Fig. 2 — a, b A total of 1 × 10⁶ LLC cells or 2 × 10⁶ MC38 cells were injected subcutaneously into C57BL/6 (a) or nude (b) mice on day 0. Then, the mice were intravenously injected with 10 μg of BMDC-EXOs or BMDC-EXO_Tu on days 5, 8, 11, and 14. Tumor size was monitored every other day. c IFN-γ⁺CD8⁺ and Ki-67⁺CD8⁺ T cells in the TILs of tumor tissues from MC38-tumor-bearing mice (a) were analyzed by flow cytometry. d Splenic lymphocytes from the MC38-tumor-bearing mice were isolated and restimulated in vitro with inactivated MC38 cells at a ratio of 10:1 for 7 days in the presence of 50 U/ml recombinant murine IL-2. Cytotoxicity against MC38 or LLC cells was determined by LDH release assay. e–g A total of 1 × 10⁶ LLC cells or 2 × 10⁶ MC38 cells were injected subcutaneously into C57BL/6 mice on day 0. After incubation with 10 μg/ml anti-PD-L1 for 1 h, 10 μg of BMDC-EXO_Tu was intravenously injected into mice on days 5, 8, 11 and 14. Tumor size was monitored every other day (e). IFN-γ⁺CD8⁺ and Ki-67⁺CD8⁺ T cells in the TILs of tumor tissues from MC38 tumor-bearing mice were analyzed by flow cytometry (f). The cytotoxicity induced by the CTLs in the MC38 cells was determined by LDH release assay (g). Ctrl, group with PBS treatment. ISO isotype control antibodies. ns not significant, *P < 0.05 and ***P < 0.001 (unpaired Student’s t-test). Representative results from three independent experiments are shown (the means and s.d.) (n = 3–5).

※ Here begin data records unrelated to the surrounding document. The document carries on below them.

/-! ### Issue -/

/-- A matrix instruction enters its core's queue and WMX; it takes the next number of the matrix engine unless it makes its mark alone (R180, R181, R215). -/
def State.queueMat (s : State) (kind : MatKind) (num : Option Nat) : State :=
  let j : MatJob :=
    { key := s.nextKey, team := s.cur.id, seq := s.cur.seq, pc := s.cur.instrAddr,
      core := s.coreOf s.cur.id.gid, num, fences := s.cur.fences, kind, started := none }
  { s.bump with mats := s.mats ++ [j] }
def State.issueMat (s : State) (kind : MatKind) : State :=
  (s.queueMat kind (some (s.tlNext s.cur.id.gid 17))).tlTake s.cur.id.gid 17
/-- A tinted operand that every team-guarded matrix instruction has: its guard, or control tint in the mask (R181). -/
def Team.matTint (t : Team) (g : TeamGuard) : Bool := (t.tguard g).tint || t.ctlMask
/-- The frame of MZERO, MMA, MMAG, MTRN and MWRA: a false tinted guard makes its mark alone (R181). -/
def State.matOp (s : State) (g : TeamGuard) (d : Nat) (k : State → Eff) : Eff :=
  let gc := s.cur.tguard g
  if gc.val then k s
  else if gc.tint then .next (s.queueMat (.mark d) none) else .next s

/-- MZERO (R191). -/
def execMzero (o : MzeroOps) (s : State) : Host.Outcome State Fault Refusal :=
  finish (s.matOp o.g o.d.val fun s => .next (s.issueMat (.zero o.d.val o.ia (s.cur.matTint o.g))))

/-- A window's load, and the state in which it is in flight (R189). -/
def State.issueWindow (s : State) (t : Tlr) (f : Fmt) (k c0 c1 : Nat) : Except Trap (State × Nat) :=
  match t.meshRank s.rank with
  | none => .error (Trap.of cTensorRecord (0 : Nat))
  | some m => match s.winLanes (winBytes t m f k c0 c1) 0 with
    | .error e => .error e
    | .ok lanes =>
      let ld : Load := s.newLoad .mat .g .w8 false 0 0 lanes
      .ok ({ s.bump with loads := (s.loads ++ [ld]) }, ld.key)

/-- The checks of MMA at issue and its part of the operation (R181, R192): a tinted scalar goes unchecked. -/
def State.mmaPart (s : State) (o : MmaOps) : Except Trap (State × MatPart) :=
  let t := s.cur
  let k := o.shape.k
  let sb := t.sreg o.b.val
  let part := fun (frag : List Nat) (win : Option Nat) (tint skip : Bool) =>
    MatPart.mk t.id t.seq t.instrAddr (s.tlNext t.id.gid 17) o.d.val frag win (t.matTint o.g || tint) skip sb.tint
  match (if sb.tint then none else s.wCheck sb.val.toNat 16) with
  | some tr => .error tr
  | none =>
    if s.tileIa t.id.gid o.d.val then .error (Trap.slot cTileFormat 1 o.d.val)
    else match o.a with
      | .frag v =>
        let f := t.frag o.fa k v.val
        .ok (s, part f.1 none (f.2 || sb.tint) sb.tint)
      | .handle a c =>
        let ha := t.sreg a.val
        let hc := t.sreg c.val
        let h := bitsAt ha.val.toNat 0 16
        let tint := sb.tint || ha.tint || hc.tint
        if ha.tint then .ok (s, part [] none true true)
        else match s.tlr h with
          | .error tr => .error tr
          | .ok r =>
            let c0 := bitsAt hc.val.toNat 0 32
            if r.fmt ≠ some o.fa ∨ r.rank < 2 ∨ (r.meshRank s.rank).isNone then .error (Trap.of cTensorRecord h)
            else if hc.tint then .ok (s.cacheHandle h, part [] none true true)
            else if o.fa.isMx ∧ c0 % 32 ≠ 0 then .error (Trap.of cTensorRecord h)
            else match (s.cacheHandle h).issueWindow r o.fa k c0 (bitsAt hc.val.toNat 32 32) with
              | .error tr => .error tr
              | .ok (s', w) => .ok (s', part [] (some w) tint sb.tint)
/-- MMA (R192). -/
def execMma (o : MmaOps) (s : State) : Host.Outcome State Fault Refusal :=
  finish (s.matOp o.g o.d.val fun s => match s.mmaPart o with
  | .error tr => .trap s tr
  | .ok (s', p) => .next (s'.issueMat (.mma o.fa o.fb o.shape.k (s.cur.sval o.b).toNat [p])))

/-! ### The rendezvous (R193-R195) -/

/-- A part of a failed rendezvous: its MMAG leaves WMX without effect, and with `trap` its team takes the trap at its next clause start (R195). -/
def State.failMember (s : State) (cause : Nat) (p : MatPart) (trap : Bool) : State :=
  let s1 := (s.tlFinish p.team.gid 17 p.num).modTeam p.team fun t =>
    if !trap ∨ t.state = .exiting ∨ t.state = .retired then t
    else { t with deferred := t.deferred ++ [{ trap := Trap.of cause p.pc.toNat, at_ := .clause }] }
  match p.win with
  | some k => { s1 with loads := s1.loads.filter fun ld => ld.key != k }
  | none => s1
/-- A rendezvous fails: every part of it, each member taking one trap, for the earlier of two arrivals (R194, R195). -/
def State.failGang (s : State) (gid cause : Nat) (more : List MatPart) : State :=
  let ps := match s.group? gid with
    | some g => (match g.latch with
      | some l => l.arrived
      | none => [])
    | none => []
  let all := ps.map (fun p => (p, true)) ++ more.map fun p => (p, ps.all fun q => q.team != p.team)
  all.foldl (fun s p => s.failMember cause p.1 p.2) (s.modGroup gid fun g => { g with latch := none })
/-- Parts in ascending team order. -/
def insertPart (p : MatPart) : List MatPart → List MatPart
  | [] => [p]
  | q :: l => if p.team.idx < q.team.idx then p :: q :: l else q :: insertPart p l
/-- An arrival matches the open rendezvous (R194). -/
def Latch.fits (l : Latch) (mask : BitVec 16) (o : MmaOps) (handle : Bool) (sb : SCell) (idx : Nat) : Bool :=
  l.mask == mask && l.fa == o.fa && l.fb == o.fb && l.shape == o.shape && l.handle == handle
    && (match l.sb with
      | some x => sb.tint || x == sb.val
      | none => true) && (l.arrived.all fun q => q.team.idx != idx)
/-- An MMAG arrives at the rendezvous (R194). -/
def State.arrive (s : State) (o : MmaOps) (p : MatPart) : State :=
  let t := s.cur
  let gid := t.id.gid
  let handle := match o.a with
    | .handle _ _ => true
    | .frag _ => false
  let sb := t.sreg o.b.val
  let s1 := s.tlTake gid 17
  let put := fun (l : Latch) =>
    let arrived := insertPart p l.arrived
    let l : Latch := { l with arrived, sb := l.sb.orElse fun _ => if sb.tint then none else some sb.val }
    if (bitList 16 l.mask.toNat).all fun i => arrived.any fun q => q.team.idx == i then
      (s1.modGroup gid fun g => { g with latch := none }).queueMat
        (.mma l.fa l.fb l.shape.k ((l.sb.map BitVec.toNat).getD 0) arrived) none
    else s1.modGroup gid fun g => { g with latch := some l }
  match (s.group? gid).bind Group.latch with
  | none => put { mask := t.gang, fa := o.fa, fb := o.fb, shape := o.shape, handle, sb := none, since := s.clk, arrived := [] }
  | some l => if l.fits t.gang o handle sb t.id.idx then put l else s1.failGang gid cGangMismatch [p]
/-- MMAG (R193, R195): an empty gang register traps at the MMAG. -/
def execMmag (o : MmaOps) (s : State) : Host.Outcome State Fault Refusal :=
  finish (s.matOp o.g o.d.val fun s =>
    if s.cur.gang = 0 then .trap s (Trap.of cGangMismatch s.cur.instrAddr.toNat)
    else match s.mmaPart o with
      | .error tr => .trap s tr
      | .ok (s', p) => .next (s'.arrive o p))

Inhibition of endogenous exosome release from BMDCs improves antitumor immunity

Given that the transfer of exogenous BMDC-EXOs_Tu inhibited antitumor immunity, we surmised that inhibiting the release of exosomes from BMDCs would improve antitumor immunity. The Smpd3 gene is an effective target for the inhibition of exosome production²⁰. Therefore, we inhibited the exosome release from BMDCs after MC38 tumor establishment by performing IBM injections with Lenti-Smpd3 shRNA. We confirmed that the knockdown of Smpd3 by Lenti-Smpd3 shRNA injection in the BMDCs did not affect the number of BMDCs (Fig. 3a, b). In addition, BMDC-EXOs_Tu in the MC38-tumor-bearing mice were greatly reduced after Lenti-Smpd3 shRNA injection compared with the those after Lenti-NC shRNA injection (Fig. 3c). Lenti-Smpd3 shRNA, but not Lenti-NC shRNA, treatment significantly inhibited MC38 tumor growth (Fig. 3d). An increase in the number of IFN-γ⁺CD8⁺ and Ki-67⁺CD8⁺ T cells in the TILs was observed in the Lenti-Smpd3 shRNA-treated mice compared to the Lenti-NC shRNA-treated mice (Fig. 3e). However, when an immune checkpoint blockade was combined with anti-PD-1 monoclonal antibodies, IBM injections with Lenti-Smpd3 shRNA did not show enhanced tumor suppression (Fig. 3f). Inhibition of exosome generation can also be achieved by knocking down Rab27a²¹. To exclude the possibility that tumor suppression by the IBM injections with Lenti-Smpd3 shRNA was caused by Smpd3 gene silencing itself, we inhibited the release of exosomes from BMDCs by IBM injections with Lenti-Rab27a shRNA. Silencing Rab27a did not affect the number of BMDCs but greatly reduced the number of BMDC-EXOs_Tu (Fig. 3g–i). Lenti-Rab27a shRNA also significantly inhibited MC38 tumor growth (Fig. 3j). These results suggest that endogenous exosomes from BMDCs are involved in the inhibition of antitumor immunity via PD-1 signaling.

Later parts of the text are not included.